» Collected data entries
........
-- ==== Sys2Proof/Certificates/Slice0/Obligations.lean ====
section
/-! DEFINITION. The statements about this machine. -/

open Sys2Proof Sys2Proof.Machine

/-! ### Scalar arithmetic -/

/-- R100, R98, R96: each two-operand form writes its function of sA[63:0] and sB[63:0], sign-extended into the space byte,
and a poisoned source poisons sD. -/
def Obligations.ScalarArithmeticResults : Prop :=
  ∀ (s : State) (g d a b : BitVec 4), Takes s g →
    let x := reg64 s a
    let y := reg64 s b
    let q := poisS s a || poisS s b
    WritesS (.add g d a b) s d (sx72 (x + y)) q ∧
    WritesS (.sub g d a b) s d (sx72 (x - y)) q ∧
    WritesS (.mul g d a b) s d (sx72 (x * y)) q ∧
    WritesS (.mulh g d a b) s d (sx72 ((x.signExtend 128 * y.signExtend 128).extractLsb' 64 64)) q ∧
    WritesS (.mulhu g d a b) s d (sx72 ((x.zeroExtend 128 * y.zeroExtend 128).extractLsb' 64 64)) q ∧
    WritesS (.and g d a b) s d (sx72 (x &&& y)) q ∧
    WritesS (.or g d a b) s d (sx72 (x ||| y)) q ∧
    WritesS (.xor g d a b) s d (sx72 (x ^^^ y)) q ∧
    WritesS (.andn g d a b) s d (sx72 (x &&& ~~~y)) q ∧
    WritesS (.shl g d a b) s d (sx72 (x <<< (y.extractLsb' 0 6).toNat)) q ∧
    WritesS (.shr g d a b) s d (sx72 (x >>> (y.extractLsb' 0 6).toNat)) q ∧
    WritesS (.sra g d a b) s d (sx72 (x.sshiftRight (y.extractLsb' 0 6).toNat)) q ∧
    WritesS (.min g d a b) s d (sx72 (if x.slt y then x else y)) q ∧
    WritesS (.max g d a b) s d (sx72 (if x.slt y then y else x)) q ∧
    WritesS (.minu g d a b) s d (sx72 (if x.ult y then x else y)) q ∧
    WritesS (.maxu g d a b) s d (sx72 (if x.ult y then y else x)) q

/-- R100: the one-operand forms; `mov` copies all 72 bits. -/
def Obligations.ScalarCountsAndExtensions : Prop :=
  ∀ (s : State) (g d a : BitVec 4), Takes s g →
    let x := reg64 s a
    let q := poisS s a
    WritesS (.clz g d a) s d (sx72 x.clz) q ∧
    WritesS (.ctz g d a) s d (sx72 x.ctz) q ∧
    WritesS (.pcnt g d a) s d (sx72 x.cpop) q ∧
    WritesS (.sext g d a .b) s d (sx72 ((x.extractLsb' 0 8).signExtend 64)) q ∧
    WritesS (.sext g d a .h) s d (sx72 ((x.extractLsb' 0 16).signExtend 64)) q ∧
    WritesS (.sext g d a .w) s d (sx72 ((x.extractLsb' 0 32).signExtend 64)) q ∧
    WritesS (.mov g d a) s d (s.here.sreg a).val q

/-- R69, R100: a quotient truncates toward zero and a remainder has the dividend's sign; MIN ÷ −1 is MIN with remainder
zero; on a zero divisor the quotient is all ones, the remainder the dividend, and `fflags`[5] is set, or the form traps with
0x19 where `fmode` enables it; a poisoned operand poisons sD. -/
def Obligations.DivisionAndZeroDivisor : Prop :=
  ∀ (s : State) (g d a b : BitVec 4), Takes s g →
    let x := reg64 s a
    let y := reg64 s b
    ((poisS s a || poisS s b) = true →
      WritesS (.div g d a b) s d 0 true ∧ WritesS (.divu g d a b) s d 0 true ∧
      WritesS (.rem g d a b) s d 0 true ∧ WritesS (.remu g d a b) s d 0 true) ∧
    ((poisS s a || poisS s b) = false → y ≠ 0 →
      WritesS (.div g d a b) s d (sx72 (x.sdiv y)) false ∧ WritesS (.divu g d a b) s d (sx72 (x / y)) false ∧
      WritesS (.rem g d a b) s d (sx72 (x.srem y)) false ∧ WritesS (.remu g d a b) s d (sx72 (x % y)) false) ∧
    ((poisS s a || poisS s b) = false → y = 0 → s.here.fmode.getLsbD 9 = false →
      let sets (v : W64) : Ctx → Ctx := fun c => { c.setS d (sx72 v) false with fflags := c.fflags ||| 0x20 }
      Alters (.div g d a b) s (sets (BitVec.allOnes 64)) ∧ Alters (.divu g d a b) s (sets (BitVec.allOnes 64)) ∧
      Alters (.rem g d a b) s (sets x) ∧ Alters (.remu g d a b) s (sets x)) ∧
    ((poisS s a || poisS s b) = false → y = 0 → s.here.fmode.getLsbD 9 = true →
      Raises (.div g d a b) s 0x19 0 ∧ Raises (.divu g d a b) s 0x19 0 ∧
      Raises (.rem g d a b) s 0x19 0 ∧ Raises (.remu g d a b) s 0x19 0)

/-- R101: the immediate forms; the immediate or the literal is sign-extended. -/
def Obligations.ImmediateForms : Prop :=
  ∀ (s : State) (g d a : BitVec 4) (i : Imm 13) (n : BitVec 6), Takes s g →
    let x := reg64 s a
    let k : W64 := match i with
      | .fld v => v.signExtend 64
      | .lit w => w.signExtend 64
    let hi : W32 := match i with
      | .fld v => v.signExtend 32
      | .lit w => w
    let q := poisS s a
    WritesS (.addi g d a i) s d (sx72 (x + k)) q ∧
    WritesS (.andi g d a i) s d (sx72 (x &&& k)) q ∧
    WritesS (.ori g d a i) s d (sx72 (x ||| k)) q ∧
    WritesS (.xori g d a i) s d (sx72 (x ^^^ k)) q ∧
    WritesS (.shli g d a n) s d (sx72 (x <<< n.toNat)) q ∧
    WritesS (.shri g d a n) s d (sx72 (x >>> n.toNat)) q ∧
    WritesS (.srai g d a n) s d (sx72 (x.sshiftRight n.toNat)) q ∧
    WritesS (.movi g d i) s d (sx72 k) false ∧
    WritesS (.orh g d a i) s d (sx72 (x ||| (hi ++ (0 : W32)))) q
........
» REQUIRED WORK
The entries above hold the needed span. Transcribe exactly the lines from the one with "open Sys2Proof Sys2Proof.Machine" to the one with "WritesS (.clz g d a) s d (sx72 x.clz) q ∧", both included.

» RESPONSE TO THIS TASK
open Sys2Proof Sys2Proof.Machine

/-! ### Scalar arithmetic -/

/-- R100, R98, R96: each two-operand form writes its function of sA[63:0] and sB[63:0], sign-extended into the space byte,
and a poisoned source poisons sD. -/
def Obligations.ScalarArithmeticResults : Prop :=
  ∀ (s : State) (g d a b : BitVec 4), Takes s g →
    let x := reg64 s a
    let y := reg64 s b
    let q := poisS s a || poisS s b
    WritesS (.add g d a b) s d (sx72 (x + y)) q ∧
    WritesS (.sub g d a b) s d (sx72 (x - y)) q ∧
    WritesS (.mul g d a b) s d (sx72 (x * y)) q ∧
    WritesS (.mulh g d a b) s d (sx72 ((x.signExtend 128 * y.signExtend 128).extractLsb' 64 64)) q ∧
    WritesS (.mulhu g d a b) s d (sx72 ((x.zeroExtend 128 * y.zeroExtend 128).extractLsb' 64 64)) q ∧
    WritesS (.and g d a b) s d (sx72 (x &&& y)) q ∧
    WritesS (.or g d a b) s d (sx72 (x ||| y)) q ∧
    WritesS (.xor g d a b) s d (sx72 (x ^^^ y)) q ∧
    WritesS (.andn g d a b) s d (sx72 (x &&& ~~~y)) q ∧
    WritesS (.shl g d a b) s d (sx72 (x <<< (y.extractLsb' 0 6).toNat)) q ∧
    WritesS (.shr g d a b) s d (sx72 (x >>> (y.extractLsb' 0 6).toNat)) q ∧
    WritesS (.sra g d a b) s d (sx72 (x.sshiftRight (y.extractLsb' 0 6).toNat)) q ∧
    WritesS (.min g d a b) s d (sx72 (if x.slt y then x else y)) q ∧
    WritesS (.max g d a b) s d (sx72 (if x.slt y then y else x)) q ∧
    WritesS (.minu g d a b) s d (sx72 (if x.ult y then x else y)) q ∧
    WritesS (.maxu g d a b) s d (sx72 (if x.ult y then y else x)) q

/-- R100: the one-operand forms; `mov` copies all 72 bits. -/
def Obligations.ScalarCountsAndExtensions : Prop :=
  ∀ (s : State) (g d a : BitVec 4), Takes s g →
    let x := reg64 s a
    let q := poisS s a
    WritesS (.clz g d a) s d (sx72 x.clz) q ∧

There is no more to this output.